PROBLEM: The expected output is every entry, copied exactly.

Entries taken from a collection:
-- ==== Sys2Proof/Machine/Launch.lean ====
section
/-! DEFINITION. Launches: the steward instructions, start and completion, pre-emption with its save area, thread faults, engine
errors and spare engines (R96–R132, R164, R165, R365–R368, R412, R413). -/
namespace Sys2Proof.Machine

/-! ### Launch descriptors and records (R113–R115) -/

/-- R113. The descriptor that 96 bytes hold. -/
def LaunchDesc.ofBytes (b : List Byte) : LaunchDesc :=
  let fl := leAt b 0x1E 2
  { code := leAt b 0 8, codeSize := leAt b 8 4, ctx := leAt b 0xC 2, hmask := leAt b 0xE 2, const := leAt b 0x10 8,
    constSize := leAt b 0x18 4, threads := leAt b 0x1C 1, prio := leAt b 0x1D 1 % 4, rays := bitAt fl 0, full := bitAt fl 1,
    save := leAt b 0x20 8, done := leAt b 0x28 8, frame := leAt b 0x30 4, work := leAt b 0x34 4,
    args := (List.range 4).map (fun i => leAt b (0x40 + 8 * i) 8) }

/-- R113, R114. Does a field break its alignment or range, or is a reserved field nonzero? -/
def LaunchDesc.bad (d : LaunchDesc) (b : List Byte) : Bool :=
  decide (d.code % 256 ≠ 0) || decide (d.codeSize % 8 ≠ 0) || decide (d.codeSize < 8) || decide (1048576 < d.codeSize) ||
  decide (d.ctx = 0) || decide (63 < d.ctx) || decide (d.hmask = 0) || decide (d.const % 256 ≠ 0) ||
  decide (65536 < d.constSize) || decide (d.constSize % 16 ≠ 0) || decide (d.threads = 0) || decide (4 < d.threads) ||
  decide (4 ≤ leAt b 0x1D 1) || decide (4 ≤ leAt b 0x1E 2) || decide (d.save % 4096 ≠ 0) || decide (d.done % 32 ≠ 0) ||
  decide (leAt b 0x38 8 ≠ 0)

/-- R128, R133. The logical engines of a hamlet that are present, one bit each. -/
def State.live (s : State) (h : Nat) : Nat := s.get (R.ENG_HSTAT_LIVE h)

/-- R114. The status of a refused launch, the checks in the order of the table; 0 where it is accepted. -/
def State.launchRefusal (s : State) (d : LaunchDesc) (b : List Byte) : Nat :=
  if (maskList 16 d.hmask).any (fun h => decide (s.member.hamlets ≤ h)) then 1
  else if d.rays && !s.on R.SYN_STAT_RMAP_BOUND then 2
  else if d.bad b then 3
  else if d.full && (maskList 16 d.hmask).any (fun h => decide (s.live h ≠ 0xFFFF)) then 4
  else 0

/-- R165. The completion event. -/
def completionEv (handle status done work : Nat) : Ev := mkEv (2 + 65536 * handle + 2 ^ 32 * status) done work 0

/-- R115. The 32 bytes of the completion record. -/
def completionRecord (work status killed start run preempts rays : Nat) : List Byte :=
  leBytes 4 work ++ leBytes 2 status ++ leBytes 2 killed ++ leBytes 8 start ++ leBytes 4 run ++ leBytes 4 preempts ++
  leBytes 4 rays ++ leBytes 4 0

/-- R115, R357. The completion record is written, or dropped where it cannot be, and the completion event is sent. -/
def State.launchDone (s : State) (handle core : Nat) (d : LaunchDesc) (status killed start run preempts rays : Nat) : State :=
  let rec32 := completionRecord d.work status killed start run preempts rays
  let s := match s.vwrite d.ctx d.done rec32 with
    | .ok s' => s'
    | .error e => s.accFail ((maskList 16 d.hmask).headD 0) 0 d.ctx d.done .write 9 e
  s.sendEvent core (completionEv handle status d.done d.work)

OUTPUT FOR THIS EXERCISE:
-- ==== Sys2Proof/Machine/Launch.lean ====
section
/-! DEFINITION. Launches: the steward instructions, start and completion, pre-emption with its save area, thread faults, engine
errors and spare engines (R96–R132, R164, R165, R365–R368, R412, R413). -/
namespace Sys2Proof.Machine

/-! ### Launch descriptors and records (R113–R115) -/

/-- R113. The descriptor that 96 bytes hold. -/
def LaunchDesc.ofBytes (b : List Byte) : LaunchDesc :=
  let fl := leAt b 0x1E 2
  { code := leAt b 0 8, codeSize := leAt b 8 4, ctx := leAt b 0xC 2, hmask := leAt b 0xE 2, const := leAt b 0x10 8,
    constSize := leAt b 0x18 4, threads := leAt b 0x1C 1, prio := leAt b 0x1D 1 % 4, rays := bitAt fl 0, full := bitAt fl 1,
    save := leAt b 0x20 8, done := leAt b 0x28 8, frame := leAt b 0x30 4, work := leAt b 0x34 4,
    args := (List.range 4).map (fun i => leAt b (0x40 + 8 * i) 8) }

/-- R113, R114. Does a field break its alignment or range, or is a reserved field nonzero? -/
def LaunchDesc.bad (d : LaunchDesc) (b : List Byte) : Bool :=
  decide (d.code % 256 ≠ 0) || decide (d.codeSize % 8 ≠ 0) || decide (d.codeSize < 8) || decide (1048576 < d.codeSize) ||
  decide (d.ctx = 0) || decide (63 < d.ctx) || decide (d.hmask = 0) || decide (d.const % 256 ≠ 0) ||
  decide (65536 < d.constSize) || decide (d.constSize % 16 ≠ 0) || decide (d.threads = 0) || decide (4 < d.threads) ||
  decide (4 ≤ leAt b 0x1D 1) || decide (4 ≤ leAt b 0x1E 2) || decide (d.save % 4096 ≠ 0) || decide (d.done % 32 ≠ 0) ||
  decide (leAt b 0x38 8 ≠ 0)

/-- R128, R133. The logical engines of a hamlet that are present, one bit each. -/
def State.live (s : State) (h : Nat) : Nat := s.get (R.ENG_HSTAT_LIVE h)

/-- R114. The status of a refused launch, the checks in the order of the table; 0 where it is accepted. -/
def State.launchRefusal (s : State) (d : LaunchDesc) (b : List Byte) : Nat :=
  if (maskList 16 d.hmask).any (fun h => decide (s.member.hamlets ≤ h)) then 1
  else if d.rays && !s.on R.SYN_STAT_RMAP_BOUND then 2
  else if d.bad b then 3
  else if d.full && (maskList 16 d.hmask).any (fun h => decide (s.live h ≠ 0xFFFF)) then 4
  else 0

/-- R165. The completion event. -/
def completionEv (handle status done work : Nat) : Ev := mkEv (2 + 65536 * handle + 2 ^ 32 * status) done work 0

/-- R115. The 32 bytes of the completion record. -/
def completionRecord (work status killed start run preempts rays : Nat) : List Byte :=
  leBytes 4 work ++ leBytes 2 status ++ leBytes 2 killed ++ leBytes 8 start ++ leBytes 4 run ++ leBytes 4 preempts ++
  leBytes 4 rays ++ leBytes 4 0

/-- R115, R357. The completion record is written, or dropped where it cannot be, and the completion event is sent. -/
def State.launchDone (s : State) (handle core : Nat) (d : LaunchDesc) (status killed start run preempts rays : Nat) : State :=
  let rec32 := completionRecord d.work status killed start run preempts rays
  let s := match s.vwrite d.ctx d.done rec32 with
    | .ok s' => s'
    | .error e => s.accFail ((maskList 16 d.hmask).headD 0) 0 d.ctx d.done .write 9 e
  s.sendEvent core (completionEv handle status d.done d.work)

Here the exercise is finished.